Please note that the bottom part is, in a natural way, the usual (2D) Pascal Triangle.
This picture has a combinatorial interpretation : $n_1$ letters 'A', $n_2$ letters 'B', $n_3$ letters 'C' with $n=n_1+n_2+n_3$. How many different words like $AACBCCCABBCAB$ can I build ? This is done by labelling all lines segments in the $x$,$y$,$z$ directions with letters $A$,$B$,$C$ resp. For example for $n_1=2$, $n_2=n_3=1$ giving rise to the $12$ following "words" :
$$AABC,ABAC,ABCA, ACAB,ACBA, \cdots CABA, CBAA$$
coding all paths from the origin to one of the points labelled $12$.
A: Hint: We consider exemplarily the binomial identity
\begin{align*}
\binom{n}{k}=\binom{n-1}{k-1}+\binom{n-1}{k}\tag{1}
\end{align*}
 and use an algebraic approach. We write binomial coefficients $\binom{n}{k}$ using the multinomial coefficient notation $$\binom{n}{k,n-k}=\frac{n!}{k!(n-k)!}$$ We also use the coefficient of operator $[x^n]$ to denote the coefficient of $x^n$ of a series $A(x)$. This way we can write for instance
\begin{align*}
[x^ky^{n-k}](x+y)^n=\binom{n}{k,n-k}\tag{2}
\end{align*}

We derive the binomial identity (1) using the notation for multinomial coefficients. We obtain
  \begin{align*}
\color{blue}{\binom{n}{k_1,k_2}}&=[x^{k_1}y^{k_2}](x+y)^n\tag{3}\\
&=[x^{k_1}y^{k_2}]\left((x+y)(x+y)^{n-1}\right)\tag{4}\\
&=[x^{k_1}y^{k_2}]\left(x(x+y)^{n-1}\right)+[x^{k_1}y^{k_2}]\left(y(x+y)^{n-1}\right)\tag{5}\\
&=[x^{k_1-1}y^{k_2}](x+y)^{n-1}+[x^{k_1}y^{k_2-1}](x+y)^{n-1}\tag{6}\\
&\color{blue}{=\binom{n-1}{k_1-1,k_2}+\binom{n-1}{k_1,k_2-1}}
\end{align*}
  and the claim (1) follows.

Comment:


*

*In (3) we write the multinomial coefficient using the coefficient of operator as in (2).

*In (4) we factor out $(x+y)$ from the polynomial $(x+y)^n$.

*In (5) we multiply out and use the linearity of the coefficient of operator.

*In (6) we apply the rule $[x^p]x^qA(x)=[x^{p-q}]A(x)$.

Now consider 
  \begin{align*}
\binom{n}{k_1,k_2,k_3}=[x^{k_1}y^{k_2}z^{k_3}](x+y+z)^n
\end{align*}
  and proceed similarly as above.

A: There's no other way than expanding everything out and perform the regrouping manually.
Alternative approach:
If you think the algebraic approach is hard to do, you can try to develop a combinatorial proof.
Think about what would be the outcome of $\dbinom{n}{k_1, k_2, k_3}$ in a concrete scenario, as can be seen in @Jean Merie's answer. Then show that the outcome of this process is the actually the same as the combined outcomes of the other three.
Below is an example if you want to see how that works.

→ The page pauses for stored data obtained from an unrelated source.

/-- DEVICE_FRAME on the tool LAN: a frame that is not the Poermun's own and carries its address and TLN_ETYPE is taken at a port in the
ring. The second copy of one counts TLN_DUP and does nothing else (an HBEAT apart, which counts as a heartbeat); the first with a prefix
that is none counts BADPFX, of another KIND does nothing, with a full queue of 64 counts CMDDROP, and else counts RXCMD and joins the queue,
whatever its opcode. On H3 or JTAG an opcode without a row is answered OPCODE at once when the port's turn is there. An unknown opcode at
the head of the tool-LAN queue is answered OPCODE in its turn and counted (both: the model's reading, notes/assumptions/44.md). HSR_FRAME at
a port in the ring: a bad tag sets its flag; an own frame is removed; a first copy not for the Poermun alone leaves by the other port, its
bytes unchanged, but for the correction of a Sync, which grows by its stay and the peer delay; a copy that this port has brought within the
forget time is counted and dropped, one only the other port has brought is counted and forwarded (notes/assumptions/36.md, 37.md); an HBEAT
of a supervisor marks its path up first. HSR_SUPERVISION sends the next sequence number on each port in the ring. PTP_SYNC of the clock's
domain: of a worse master than the one heard only the peer delay is kept; a Sync of TLB is not taken while those of TLA come within three
intervals, unless its master is new; of one that is taken the offset shows, clamped to 32 bits, the servo lies within 50,000 ppb, a value
the model leaves free; above 1,000 ns or from a new master the lock falls, the 16th in a row within 100 ns sets it, between the two it stays
and the count restarts (notes/assumptions/37.md). PTP_SYNC_TIMEOUT drops the lock. Otherwise nothing changes but that DEVICE_FRAME clears
what was sent before, which is the model's choice (notes/assumptions/4.md, 74.md). Cites 16 R720, 16 R724, 16 R725, 16 R726, 16 R727, 16
R728, 16 R736, 16 R738, 16 R744, 01 R41. -/
def Obligations.ToolLanFramesAndSyncs : Prop :=
  (∀ (s : State) (f : DevFrame),
    let c := s.chip
    let quiet := { c with hst := { c.hst with sent := [] } }
    let cmd := Instr.deviceFrame .tlan f.toDevHead f.op f.cfl f.cseq
    let p := f.pre.toNat
    let good := p % 256 = 0xA7 ∧ p / 256 % 256 ≤ 2 ∧ p / 65536 = 0
    let mine := lanPort c f.portB = true ∧ f.mac.toNat ≠ ownMac c ∧ isDevice c f = true
    let known := c.hst.hsrSeen.any (fun e => decide (c.nowNs < e.2.2 + hsrForget) &&
      (e.1 == f.mac.toNat && (e.2.1 == 2 * f.seq.toNat || e.2.1 == 2 * f.seq.toNat + 1)))
    let first := fun (P : Chip → Chip → Prop) => Completes cmd s (fun x => ∃ y, P y x ∧ y.hst.lanQ = c.hst.lanQ ∧
      (isHbeat f = false → KeepsRegsBut [] c y))
    (isDevice c f = true ↔ f.dst.toNat = ownMac c ∧ f.etype.toNat = c.rdF Reg.tlnEtype 15 0) ∧
    (Still c → ¬ mine → exec cmd s = .next { s with chip := quiet }) ∧
    (mine → known = true → Completes cmd s (fun x => x.hst.lanQ = c.hst.lanQ ∧
      (isHbeat f = false → x.rd Reg.tlnDup = c.rd Reg.tlnDup + 1 ∧ KeepsRegsBut [Reg.tlnDup] c x))) ∧
    (mine → known = false →
      (¬ good → first (fun y x => x = y.bump Reg.tlnBadpfx)) ∧
      (good → p / 256 % 256 ≠ 0 → first (fun y x => x = y)) ∧
      (good → p / 256 % 256 = 0 → 64 ≤ c.hst.lanQ.length → first (fun y x => x = y.bump Reg.tlnCmddrop)) ∧
      (good → p / 256 % 256 = 0 → c.hst.lanQ.length < 64 → first (fun y x => x = { y.bump Reg.tlnRxcmd with
        hst := { y.hst with lanQ := y.hst.lanQ ++ [⟨f.mac.toNat, f.op.toNat, natBit f.cfl.toNat 0 || f.op == 0x11, f.cseq.toNat⟩] } }))) ∧
    (∀ port : HostPort, port ≠ .tlan →
      let answers := port ≠ .h0 ∧ (port = .h3 → usbUp c = true) ∧ (port = .jtag → tapOpen c = true ∧ inRecovery c = false) ∧
        wrsigRuns c (portSrc port) = false ∧ turnComes c (homeOf port) = true ∧ f.op.toNat ∉ opcodes ∧ (c.booted = true ∨ inRecovery c = true)
      (answers → Completes (.deviceFrame port f.toDevHead f.op f.cfl f.cseq) s (fun x =>
        x = respond (takeFrom c port) ⟨portSrc port, 0, natBit f.cfl.toNat 0, f.cseq.toNat⟩ f.op.toNat (Rsp.fail 10))) ∧
      (Still c → ¬ answers → exec (.deviceFrame port f.toDevHead f.op f.cfl f.cseq) s = .next { s with chip := quiet }))) ∧
  (∀ (z : Chip) (q : LanCmd), z.hst.lanQ = [q] → z.booted = true → wrsigRuns z 11 = false → q.op ∉ opcodes → headUnknown z .h0 = none →
    ∃ y, unknownDone z = respond y ⟨11, q.mac, q.norsp, q.cseq⟩ q.op (Rsp.fail 10) ∧ y.hst.lanQ = [] ∧
      y.rd Reg.hpcCmdcnt = z.rd Reg.hpcCmdcnt + 1 ∧ KeepsRegsBut [Reg.hpcCmdcnt] z y) ∧
  (∀ (s : State) (portB : Bool) (mac : BitVec 48) (seq : BitVec 16) (alone : Bool) (bytes : List Byte) (stay : Nat),
    let c := s.chip
    let frame := fun (tagOk hbeat : Bool) => Instr.hsrFrame portB mac seq tagOk alone hbeat ⟨bytes, stay⟩
    let before := fun (b : Bool) => c.hst.hsrSeen.any (fun e => decide (c.nowNs < e.2.2 + hsrForget) &&
      (e.1 == mac.toNat && e.2.1 == 2 * seq.toNat + b2n b))
    let isSync := ofBe (sliceB bytes 6 2) = 0x88F7 ∧ leAt bytes 8 1 % 16 = 0
    let corr : Int := (ofBe (sliceB bytes 16 8) : Nat) + 65536 * ((stay : Int) + Tab.get 0 c.hst.ptp.peer (b2n portB))
    let leaves := fun (x : Chip) => ∃ bs, x.hst.sent = [(32 + b2n (!portB), mac.toNat, bs)] ∧ (¬ isSync → bs = bytes) ∧
      (isSync → bs = bytes.take 16 ++ beBytes 8 (corr % 2 ^ 64).toNat ++ bytes.drop 24)
    (lanPort c portB = false → Still c → ∀ ok hb, exec (frame ok hb) s = .next s) ∧
    (lanPort c portB = true →
      (∀ hb, Completes (frame false hb) s (fun x => x.rdBit Reg.tlnEvt 3 = true ∧ x.hst.sent = [] ∧ x.hst.hsrSeen = c.hst.hsrSeen)) ∧
      (∀ hb, mac.toNat = ownMac c → Completes (frame true hb) s (fun x => x.hst.sent = [] ∧ x.regs = c.regs)) ∧
      (mac.toNat ≠ ownMac c →
        (before portB = true → Completes (frame true false) s (fun x => x.hst.sent = [] ∧ x.rd Reg.tlnDup = c.rd Reg.tlnDup + 1)) ∧
        (before portB = false → Completes (frame true false) s (fun x => (alone = true → x.hst.sent = []) ∧ (alone = false → leaves x) ∧
          x.rd Reg.tlnDup = c.rd Reg.tlnDup + (if before (!portB) then 1 else 0) ∧
          (mac.toNat, 2 * seq.toNat + b2n portB, c.nowNs) ∈ x.hst.hsrSeen)) ∧
        (∀ k, svByMac c mac.toNat = some k → Completes (frame true true) s (fun x =>
          pathUp x k (if svHome c k = 0 then 2 else if portB then 2 else 1) = true))))) ∧
  (∀ s : State, Still s.chip →
    let c := s.chip
    let n := (c.hst.hsrSeq + 1) % 65536
    let one := fun (b : Bool) => if c.rdBit Reg.tlnStat (b2n b) then [(32 + b2n b, ownMac c, beBytes 2 n)] else []
    (lanUp c = true → exec .hsrSupervision s = .next { s with chip := { c with hst := { c.hst with
      sent := one false ++ one true
      hsrSeq := n } } }) ∧
    (lanUp c = false → exec .hsrSupervision s = .next s)) ∧
  (∀ (s : State) (portB : Bool) (m : PtpSync),
    let c := s.chip
    let cmd := Instr.ptpSync portB m.toPtpTimes m.interval m.master
    let takes := lanPort c portB = true ∧ c.rdBit Reg.tlnCtl 3 = true ∧ m.domain.toNat = c.rdF Reg.tlnPtpcfg 7 0
    let peers := match m.peer with
      | some t => Tab.set 0 c.hst.ptp.peer (b2n portB) (((t.2.2.2 - t.1) - (t.2.2.1 - t.2.1)) / 2)
      | none => c.hst.ptp.peer
    let worse := ∃ r, masterNow c = some r ∧ r < m.master
    let fresh := c.hst.ptp.master.map (·.1) ≠ some m.master
    let aLives := ∃ t, c.hst.ptp.lastA = some t ∧ c.nowNs < t + 3 * m.interval
    let measured : Int := match m.follow with
      | some f => m.receipt - f.1 - (m.corr + f.2) / 65536 - Tab.get 0 peers (b2n portB)
      | none => m.receipt - m.origin - m.corr / 65536 - Tab.get 0 peers (b2n portB)
    let counted := if c.hst.ptp.master.map (·.1) = some m.master ∧ measured.natAbs ≤ 100 then c.hst.ptp.good + 1 else 0
    let heard := { c.hst.ptp with
      peer := peers
      master := some (m.master, c.nowNs, m.interval)
      lastA := if portB then (if c.hst.ptp.master.map (·.1) = some m.master then c.hst.ptp.lastA else none) else some c.nowNs }
    (Still c → ¬ takes → exec cmd s = .next s) ∧
    (takes → worse → Still c → exec cmd s = .next { s with chip := { c with hst := { c.hst with ptp := { c.hst.ptp with peer := peers } } } }) ∧
    (takes → ¬ worse → portB = true → ¬ fresh → aLives → Still c → exec cmd s = .next { s with chip := { c with hst := { c.hst with ptp := heard } } }) ∧
    (takes → ¬ worse → portB = false ∨ fresh ∨ ¬ aLives → Completes cmd s (fun x =>
      x.hst.ptp = { heard with
        good := counted
        servo := x.hst.ptp.servo } ∧
      -50000 ≤ x.hst.ptp.servo ∧ x.hst.ptp.servo ≤ 50000 ∧
      x.rd Reg.tlnPtpofs = w32 (max (-2147483648) (min measured 2147483647)) ∧ x.rdBit Reg.tlnStat 4 = portB ∧
      (fresh ∨ 1000 < measured.natAbs → x.rdBit Reg.sysTbstat 1 = false) ∧
      (¬ fresh → measured.natAbs ≤ 1000 → x.rdBit Reg.sysTbstat 1 = (decide (16 ≤ counted) || c.rdBit Reg.sysTbstat 1))))) ∧
  (∀ s : State, Completes .ptpSyncTimeout s (fun x => x.rdBit Reg.sysTbstat 1 = false ∧ x.hst.ptp = { s.chip.hst.ptp with good := 0 } ∧
    KeepsRegsBut [Reg.sysTbstat, Reg.tlnStat, Reg.tlnEvt] s.chip x))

 Suppose we are trying to put $n$ items in order, among which $k_1$ items are of type a, $k_2$ of type b, and $k_3$ of type c, we can do it in two different methods.

 (i) First, pick $k_1$ spots for the items of type a. Then pick $k_2$ and $k_3$ remaining spots for items of type b and c, respectively. There are $\dbinom{n}{k_1, k_2, k_3}$ ways to do it.

 (ii) We can also achieve the same result by picking an item to be the first in the list, and then ordering the rest $n-1$ items. If the first item we picked is of type a, then there are $\dbinom{n-1}{k_1-1, k_2, k_3}$ ways to order the remaining items. Similarly, for type b, there are $\dbinom{n-1}{k_1, k_2-1, k_3}$ ways, and for type c, $\dbinom{n-1}{k_1, k_2, k_3-1}$ ways. Note that since we are dividing the entire process into 3 cases, the total number of ways is just the sum.

 Since both methods yield to the same outcome, the number of ways must be equal (i.e. they are counting the same thing). Therefore $$ \dbinom{n}{k_1, k_2, k_3} = \dbinom{n-1}{k_1-1, k_2, k_3} + \dbinom{n-1}{k_1, k_2-1, k_3} + \dbinom{n-1}{k_1, k_2, k_3-1} $$

A: There is also a geometric proof.
Binomial coefficients can be understood as the number of paths from the upper left cell of an infinite table to any given cell (moving only right or down at each step). If you write this number into each cell, you get a skew version of Pascal's triangle. The recurrence relation then encodes the simple observation that the number of paths to a cell is the sum of paths coming in from the left and of those coming in from the top (left and top neighbor cell).
This visualization readily generalizes to higher dimension. For trinomial coefficients, you are looking at a three-dimensional table, and the coefficient in each cell is the sum of the coefficients in the three neighboring cells to the left, top and back (the directions leading back to the origin).